Provided information:
-- ==== Sys2Proof/Laws/FrameSystem.lean ====
section
/-!
SUPPORT. Which parts of the state an operation leaves as they are: time steps, CAL, MEM, Cornerstone, SEC, resets and the boot sequence.
-/

-- one theorem after another: all at once would not fit the memory
set_option Elab.async false
set_option linter.all false

namespace Sys2Proof.Machine

/-! ### Steps.lean -/

theorem State.shiftTb0_fr {F : Nat} {r0 : State} (s : State) (d : Int) (h0 : Frame F r0 s)
    (hF : F &&& 423659008 = 423659008 := by first | decide | exact sub_of (by assumption) (by decide)) : Frame F r0
    (State.shiftTb0 s d) := by
  unfold State.shiftTb0
  with_reducible repeat' first
    | assumption | intro _ | exact Frame.refl _ | subst x
    | (extract_lets +onlyGivenNames x; first | (have hx : Frame F r0 x := ?_; clear_value x) | (have hx : Frame F r0 x.1 := ?_; clear_value x) | (have hf := fun a => x a; clear hf) | (have hf : CiphState := x; clear hf) | (have hf : SecState := x; clear hf) | (have hf : LevelSeq := x; clear hf) | (have hf : CstState := x; clear hf) | clear_value x)
    | apply ite_fr | apply State.modLfr_fr | apply State.modPmon_fr | apply State.eachLane_fr_of
    | apply State.modPlu_fr | apply State.modArmed_fr | dsimp only | split | refine Frame.raw ?_
    | exact sub_of hF (by decide)

theorem State.endSecond_fr {F : Nat} {r0 : State} (s : State) (h0 : Frame F r0 s)
    (hF : F &&& 1025 = 1025 := by first | decide | exact sub_of (by assumption) (by decide)) : Frame F r0
    (State.endSecond s) := by
  unfold State.endSecond
  with_reducible repeat' first
    | assumption | intro _ | exact Frame.refl _ | subst x
    | (extract_lets +onlyGivenNames x; first | (have hx : Frame F r0 x := ?_; clear_value x) | (have hx : Frame F r0 x.1 := ?_; clear_value x) | (have hf := fun a => x a; clear hf) | (have hf : CiphState := x; clear hf) | (have hf : SecState := x; clear hf) | (have hf : LevelSeq := x; clear hf) | (have hf : CstState := x; clear hf) | clear_value x)
    | apply ite_fr | apply State.modPmon_fr | apply State.eachLane_fr_of | apply State.touch_fr | dsimp only | split
    | exact sub_of hF (by decide)

theorem State.beginSecond_fr {F : Nat} {r0 : State} (s : State) (h0 : Frame F r0 s)
    (hF : F &&& 1025 = 1025 := by first | decide | exact sub_of (by assumption) (by decide)) : Frame F r0
    (State.beginSecond s) := by
  unfold State.beginSecond
  with_reducible repeat' first
    | assumption | intro _ | exact Frame.refl _ | subst x
    | (extract_lets +onlyGivenNames x; first | (have hx : Frame F r0 x := ?_; clear_value x) | (have hx : Frame F r0 x.1 := ?_; clear_value x) | (have hf := fun a => x a; clear hf) | (have hf : CiphState := x; clear hf) | (have hf : SecState := x; clear hf) | (have hf : LevelSeq := x; clear hf) | (have hf : CstState := x; clear hf) | clear_value x)
    | apply ite_fr | apply State.modPmon_fr | apply State.eachLane_fr_of | apply State.touch_fr | dsimp only | split
    | exact sub_of hF (by decide)

theorem State.courseStep_fr {F : Nat} {r0 : State} (s : State) (old new : Nat) (h0 : Frame F r0 s)
    (hF : F &&& 153733337 = 153733337 := by first | decide | exact sub_of (by assumption) (by decide)) : Frame F r0
    (State.courseStep s old new) := by
  unfold State.courseStep
  with_reducible repeat' first
    | assumption | exact sub_of hF (by decide) | apply ite_fr | apply State.modArmed_fr | apply State.courseStrobe_fr
    | split

theorem State.tbStep_fr {F : Nat} {r0 : State} (s : State) (x : Nat) (acc : Int) (h0 : Frame F r0 s)
    (hF : F &&& 468315901 = 468315901 := by first | decide | exact sub_of (by assumption) (by decide)) : Frame F r0
    (State.tbStep s x acc).1 := by
  unfold State.tbStep
  with_reducible repeat' first
    | assumption | intro _ | exact Frame.refl _ | subst x
    | (extract_lets +onlyGivenNames x; first | (have hx : Frame F r0 x := ?_; clear_value x) | (have hx : Frame F r0 x.1 := ?_; clear_value x) | (have hf := fun a => x a; clear hf) | (have hf : CiphState := x; clear hf) | (have hf : SecState := x; clear hf) | (have hf : LevelSeq := x; clear hf) | (have hf : CstState := x; clear hf) | clear_value x)
    | apply ite_fr | apply itep_fr | apply State.modTb_fr | apply State.addCnt32_fr | apply State.raise_fr
    | apply State.suspectBins_fr | apply State.lateLevel_fr | apply State.setTbState_fr | apply State.syncTbs_fr
    | apply State.dropSamples_fr | apply State.utcAct_fr | apply State.launchesCrossed_fr | apply State.shiftTb0_fr
    | apply State.endSecond_fr | apply State.beginSecond_fr | apply State.courseStep_fr | dsimp only
    | (apply fst_fr; assumption) | split | exact sub_of hF (by decide)

theorem State.tbSet_fr {F : Nat} {r0 : State} (s : State) (x : Nat) (t : Time80) (h0 : Frame F r0 s)
    (hF : F &&& 468315901 = 468315901 := by first | decide | exact sub_of (by assumption) (by decide)) : Frame F r0
    (State.tbSet s x t).1 := by
  unfold State.tbSet
  with_reducible repeat' first
    | assumption | exact sub_of hF (by decide) | apply ite_fr | apply State.raise_fr | apply State.tbStep_fr | split

theorem State.tbAdd_fr {F : Nat} {r0 : State} (s : State) (x : Nat) (d : Int) (h0 : Frame F r0 s)
    (hF : F &&& 468315901 = 468315901 := by first | decide | exact sub_of (by assumption) (by decide)) : Frame F r0
    (State.tbAdd s x d).1 := by
  unfold State.tbAdd
  with_reducible repeat' first | assumption | exact sub_of hF (by decide) | apply State.tbStep_fr

theorem State.servoFreq_fr {F : Nat} {r0 : State} (s : State) (x : Nat) (mean : Int) (h0 : Frame F r0 s)
    (hF : F &&& 5 = 5 := by first | decide | exact sub_of (by assumption) (by decide)) : Frame F r0 (State.servoFreq
    s x mean) := by
  unfold State.servoFreq
  with_reducible repeat' first
    | assumption | intro _ | exact Frame.refl _ | subst x
    | (extract_lets +onlyGivenNames x; first | (have hx : Frame F r0 x := ?_; clear_value x) | (have hx : Frame F r0 x.1 := ?_; clear_value x) | (have hf := fun a => x a; clear hf) | (have hf : CiphState := x; clear hf) | (have hf : SecState := x; clear hf) | (have hf : LevelSeq := x; clear hf) | (have hf : CstState := x; clear hf) | clear_value x)
    | apply ite_fr | apply State.setInt_fr | apply State.modTb_fr | apply State.modServo_fr | dsimp only | split
    | exact sub_of hF (by decide)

Task directions: Please give an exact copy of the lines above, beginning with the line containing "split | exact sub_of hF (by decide)" and running through the line containing "unfold State.tbAdd", and of no other lines.

Task output:
    | (apply fst_fr; assumption) | split | exact sub_of hF (by decide)

theorem State.tbSet_fr {F : Nat} {r0 : State} (s : State) (x : Nat) (t : Time80) (h0 : Frame F r0 s)
    (hF : F &&& 468315901 = 468315901 := by first | decide | exact sub_of (by assumption) (by decide)) : Frame F r0
    (State.tbSet s x t).1 := by
  unfold State.tbSet
  with_reducible repeat' first
    | assumption | exact sub_of hF (by decide) | apply ite_fr | apply State.raise_fr | apply State.tbStep_fr | split

theorem State.tbAdd_fr {F : Nat} {r0 : State} (s : State) (x : Nat) (d : Int) (h0 : Frame F r0 s)
    (hF : F &&& 468315901 = 468315901 := by first | decide | exact sub_of (by assumption) (by decide)) : Frame F r0
    (State.tbAdd s x d).1 := by
  unfold State.tbAdd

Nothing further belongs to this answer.